The U.S. government plans to spend another $1 billion in Uganda through 2015 -- and the U.S. Agency for International Development (USAID) will devote an additional $17.5 million specifically towards helping its Uganda unit to become more "adaptive, modern" and "effective."
The $1 billion figure is part of the Obama Administration's $3.5 billion 2011-2015 Ugandan strategy, which aims to cut that nation's poverty in half ("$3.5 Billion 'Plan Uganda' Seeks to Cut Poverty in Half -- While Reducing 'Cattle Raiding,' Too"; U.S. Trade & Aid Monitor, 5/18/11)).
The agency will hire a private contractor to carry out this "monitoring, evaluation, and learning" initiative over five years, it said in a solicitation (#SOL-617-12-000021) released Nov. 24 that the Monitor located through routine database research. During that time USAID/Uganda hopes to improve, in sum, how it carries out assistance programs in the East African nation.

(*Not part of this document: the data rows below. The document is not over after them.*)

-- ==== Sys2Proof/Word.lean ====
section
/-! DEFINITION. The machine's native units: the 16-bit Word (00_scope.md R9, R16) and the byte that a memory cell of the
host's interface holds. -/

namespace Sys2Proof

/-- A Word: 16 bits, bit 0 least significant; `+` and `-` wrap modulo 2^16 (00_scope.md R8, R9). -/
abbrev Word := BitVec 16

/-- Half a Word: what one `Host.Cell` of the memory list holds. No instruction of the hardware names one
(20_memory.md R48, R49). -/
abbrev Byte := BitVec 8

end Sys2Proof
end

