-- ==== Sys2Proof/Machine/Operate.lean ====
section
/-! DEFINITION. The operate family: ADD, AND and NOT (41_operate.md). NEXT.pc is PCinc and no exception is raised. -/

namespace Sys2Proof.Machine

/-- ADD, register form (41_operate.md R106). -/
def execAddReg (dr sr1 sr2 : Reg) (s : State) : StepOutcome := s.finish (s.operate dr (s.reg sr1 + s.reg sr2))

/-- ADD, immediate form (41_operate.md R107). -/
def execAddImm (dr sr1 : Reg) (imm5 : Int) (s : State) : StepOutcome :=
  s.finish (s.operate dr (s.reg sr1 + immediate imm5))

/-- AND, register form (41_operate.md R108). -/
def execAndReg (dr sr1 sr2 : Reg) (s : State) : StepOutcome := s.finish (s.operate dr (s.reg sr1 &&& s.reg sr2))

/-- AND, immediate form (41_operate.md R109). -/
def execAndImm (dr sr1 : Reg) (imm5 : Int) (s : State) : StepOutcome :=
  s.finish (s.operate dr (s.reg sr1 &&& immediate imm5))

/-- NOT (41_operate.md R110). -/
def execNot (dr sr : Reg) (s : State) : StepOutcome := s.finish (s.operate dr (~~~ s.reg sr))

end Sys2Proof.Machine
end

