-- ==== Sys2Proof/Machine/Dispatch.lean ====
section
/-! DEFINITION. Dispatch to the single executor of an instruction (40_fetch_and_cycle.md R89, R90): its effect on a state whose
PC is the address of the instruction, up to and including the commit or the fault path. -/

namespace Sys2Proof.Machine

def exec (i : Instr) (s : State) : Host.Outcome State Fault Refusal :=
  match i with
  | .br n z p pcOffset9 => Sys2Proof.Machine.execBr n z p pcOffset9 s
  | .addReg dr sr1 sr2 => Sys2Proof.Machine.execAddReg dr sr1 sr2 s
  | .addImm dr sr1 imm5 => Sys2Proof.Machine.execAddImm dr sr1 imm5 s
  | .ld dr pcOffset9 => Sys2Proof.Machine.execLd dr pcOffset9 s
  | .st sr pcOffset9 => Sys2Proof.Machine.execSt sr pcOffset9 s
  | .jsr pcOffset11 => Sys2Proof.Machine.execJsr pcOffset11 s
  | .jsrr baseR => Sys2Proof.Machine.execJsrr baseR s
  | .andReg dr sr1 sr2 => Sys2Proof.Machine.execAndReg dr sr1 sr2 s
  | .andImm dr sr1 imm5 => Sys2Proof.Machine.execAndImm dr sr1 imm5 s
  | .ldr dr baseR offset6 => Sys2Proof.Machine.execLdr dr baseR offset6 s
  | .str sr baseR offset6 => Sys2Proof.Machine.execStr sr baseR offset6 s
  | .rti => Sys2Proof.Machine.execRti s
  | .not dr sr => Sys2Proof.Machine.execNot dr sr s
  | .ldi dr pcOffset9 => Sys2Proof.Machine.execLdi dr pcOffset9 s
  | .sti sr pcOffset9 => Sys2Proof.Machine.execSti sr pcOffset9 s
  | .jmp baseR => Sys2Proof.Machine.execJmp baseR s
  | .reserved13 => Sys2Proof.Machine.execReserved13 s
  | .lea dr pcOffset9 => Sys2Proof.Machine.execLea dr pcOffset9 s
  | .trap trapvect8 => Sys2Proof.Machine.execTrap trapvect8 s

end Sys2Proof.Machine
end

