-- ==== Sys2Proof/Laws/Memory.lean ====
section
/-! SUPPORT. The laws of the memory list: a read after a write, what a write leaves alone, and that every operation keeps the
canonical form. -/

namespace Sys2Proof.Machine

variable {m : Memory} {k j : Nat} {b : Byte} {a v : Word}

/-! ### One cell -/

theorem Memory.readByte_of_absent (h : ∀ cell ∈ m, cell.1 ≠ k) : m.readByte k = Config.unlistedByte := by
  induction m with
  | nil => rfl
  | cons cell rest ih =>
    have hk : cell.1 ≠ k := h cell (by simp)
    have hrest := ih fun c hc => h c (by simp [hc])
    simpa [Memory.readByte, hk] using hrest

theorem Memory.readByte_insertCell (h : ∀ cell ∈ m, cell.1 ≠ k) :
    (Memory.insertCell (k, b) m).readByte j = if j = k then b else m.readByte j := by
  induction m with
  | nil => simp [Memory.insertCell, Memory.readByte, eq_comm]
  | cons cell rest ih =>
    have hk : cell.1 ≠ k := h cell (by simp)
    have hrest := ih fun c hc => h c (by simp [hc])
    unfold Memory.insertCell
    split
    · simp [Memory.readByte, eq_comm]
    · rw [Memory.readByte, hrest, Memory.readByte]
      by_cases hj : j = k
      · simp [hj, hk]
      · simp [hj]

theorem Memory.readByte_forgetCell :
    (m.forgetCell k).readByte j = if j = k then Config.unlistedByte else m.readByte j := by
  induction m with
  | nil => simp [Memory.forgetCell, Memory.readByte]
  | cons cell rest ih =>
    unfold Memory.forgetCell at ih ⊢
    rw [List.filter_cons, Memory.readByte]
    by_cases hc : cell.1 = k
    · rw [if_neg (by simp [hc]), ih]
      by_cases hj : j = k
      · simp [hj]
      · rw [if_neg hj, if_neg hj, if_neg fun e => hj (e.symm.trans hc)]
    · rw [if_pos (by simp [hc]), Memory.readByte, ih]
      by_cases hj : j = k
      · rw [if_neg fun e => hc (e.trans hj), if_pos hj, if_pos hj]
      · rw [if_neg hj, if_neg hj]

theorem Memory.absent_forgetCell : ∀ cell ∈ m.forgetCell k, cell.1 ≠ k := by
  simp [Memory.forgetCell]

/-- Everything a byte write does to a byte read. -/
theorem Memory.readByte_writeByte :
    (m.writeByte k b).readByte j = if j = k then b else m.readByte j := by
  unfold Memory.writeByte
  split
  · rename_i hb
    rw [Memory.readByte_forgetCell, hb]
  · rw [Memory.readByte_insertCell Memory.absent_forgetCell, Memory.readByte_forgetCell]
    split <;> simp_all

/-! ### The canonical form -/

theorem Memory.mem_insertCell {cell c : Host.Cell} : c ∈ Memory.insertCell cell m ↔ c = cell ∨ c ∈ m := by
  induction m with
  | nil => simp [Memory.insertCell]
  | cons head rest ih =>
    unfold Memory.insertCell
    split <;> simp [ih, or_left_comm]

theorem Memory.pairwise_insertCell {cell : Host.Cell} (hm : m.Pairwise fun c d => c.1 < d.1)
    (h : ∀ c ∈ m, c.1 ≠ cell.1) : (Memory.insertCell cell m).Pairwise fun c d => c.1 < d.1 := by
  induction m with
  | nil => simp [Memory.insertCell]
  | cons head rest ih =>
    rw [List.pairwise_cons] at hm
    unfold Memory.insertCell
    split
    · rename_i hlt
      refine List.pairwise_cons.2 ⟨fun c hc => ?_, List.pairwise_cons.2 hm⟩
      rcases List.mem_cons.1 hc with rfl | hc
      · exact hlt
      · exact hlt.trans (hm.1 c hc)
    · rename_i hge
      refine List.pairwise_cons.2 ⟨fun c hc => ?_, ih hm.2 fun c hc => h c (by simp [hc])⟩
      rcases Memory.mem_insertCell.1 hc with rfl | hc
      · exact lt_of_le_of_ne (not_lt.1 hge) (h head (by simp))
      · exact hm.1 c hc

theorem Memory.wf_forgetCell (h : m.wf) : (m.forgetCell k).wf :=
  ⟨h.1.filter _, fun c hc => h.2 c (List.mem_of_mem_filter hc)⟩

theorem Memory.wf_writeByte (h : m.wf) (hk : k < 2 * Config.memWords) : (m.writeByte k b).wf := by
  unfold Memory.writeByte
  split
  · exact Memory.wf_forgetCell h
  · rename_i hb
    have hf := Memory.wf_forgetCell (k := k) h
    refine ⟨Memory.pairwise_insertCell hf.1 Memory.absent_forgetCell, fun c hc => ?_⟩
    rcases Memory.mem_insertCell.1 hc with rfl | hc
    · exact ⟨hk, hb⟩
    · exact hf.2 c hc

theorem Memory.wf_writeWord (h : m.wf) (ha : InBounds a) : (m.writeWord a v).wf := by
  have : a.toNat < 32768 := ha
  refine Memory.wf_writeByte (Memory.wf_writeByte h ?_) ?_ <;> simp only [lowCell, Config.memWords] <;> omega

/-! ### One Word -/

/-- Everything a Word write does to a byte read: the two cells of the Word change, and no other. -/
theorem Memory.readByte_writeWord :
    (m.writeWord a v).readByte j =
      if j = lowCell a + 1 then v.extractLsb' 8 8 else if j = lowCell a then v.extractLsb' 0 8 else m.readByte j := by
  unfold Memory.writeWord
  rw [Memory.readByte_writeByte, Memory.readByte_writeByte]

theorem wordOfBytes_halves : wordOfBytes (v.extractLsb' 0 8) (v.extractLsb' 8 8) = v := by
  unfold wordOfBytes
  ext i hi
  simp only [BitVec.getElem_append, BitVec.getElem_extractLsb']
  split
  · simp [BitVec.getLsbD_eq_getElem hi]
  · have : 8 + (i - 8) = i := by omega
    simp [this, BitVec.getLsbD_eq_getElem hi]

@[simp] theorem low_wordOfBytes (low high : Byte) : (wordOfBytes low high).extractLsb' 0 8 = low := by
  ext i hi
  simp only [wordOfBytes, BitVec.getElem_extractLsb', BitVec.getLsbD_append]
  rw [if_pos (by omega), Nat.zero_add, BitVec.getLsbD_eq_getElem hi]

@[simp] theorem high_wordOfBytes (low high : Byte) : (wordOfBytes low high).extractLsb' 8 8 = high := by
  ext i hi
  simp only [wordOfBytes, BitVec.getElem_extractLsb', BitVec.getLsbD_append]
  rw [if_neg (by omega), Nat.add_sub_cancel_left, BitVec.getLsbD_eq_getElem hi]

/-- The two cells of a Word are its two halves. -/
theorem Memory.readByte_of_readWord :
    m.readByte (lowCell a) = (m.readWord a).extractLsb' 0 8 ∧ m.readByte (lowCell a + 1) = (m.readWord a).extractLsb' 8 8 :=
  ⟨(low_wordOfBytes _ _).symm, (high_wordOfBytes _ _).symm⟩

@[simp] theorem Memory.readWord_writeWord_same : (m.writeWord a v).readWord a = v := by
  unfold Memory.readWord
  rw [Memory.readByte_writeWord, Memory.readByte_writeWord]
  simp [wordOfBytes_halves]

theorem Memory.readWord_writeWord_other {b : Word} (h : b ≠ a) : (m.writeWord a v).readWord b = m.readWord b := by
  have hne : b.toNat ≠ a.toNat := fun e => h (BitVec.eq_of_toNat_eq e)
  unfold Memory.readWord
  rw [Memory.readByte_writeWord, Memory.readByte_writeWord]
  have h1 : lowCell b ≠ lowCell a + 1 := by unfold lowCell; omega
  have h2 : lowCell b ≠ lowCell a := by unfold lowCell; omega
  have h3 : lowCell b + 1 ≠ lowCell a := by unfold lowCell; omega
  rw [if_neg h1, if_neg h2, if_neg (by omega), if_neg h3]

theorem Memory.wf_empty : Memory.wf [] := by decide

end Sys2Proof.Machine
end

The solicitation acknowledges that USAID/Uganda is embarking upon this new contract vehicle following a separate series of monitoring and evaluation (M&E) projects. It points out that while the contractor (The Mitchell Group, Inc.) satisfied agency requirements for M&E, "busy Mission staff still placed little attention on M&E data and did not utilize the data for learning."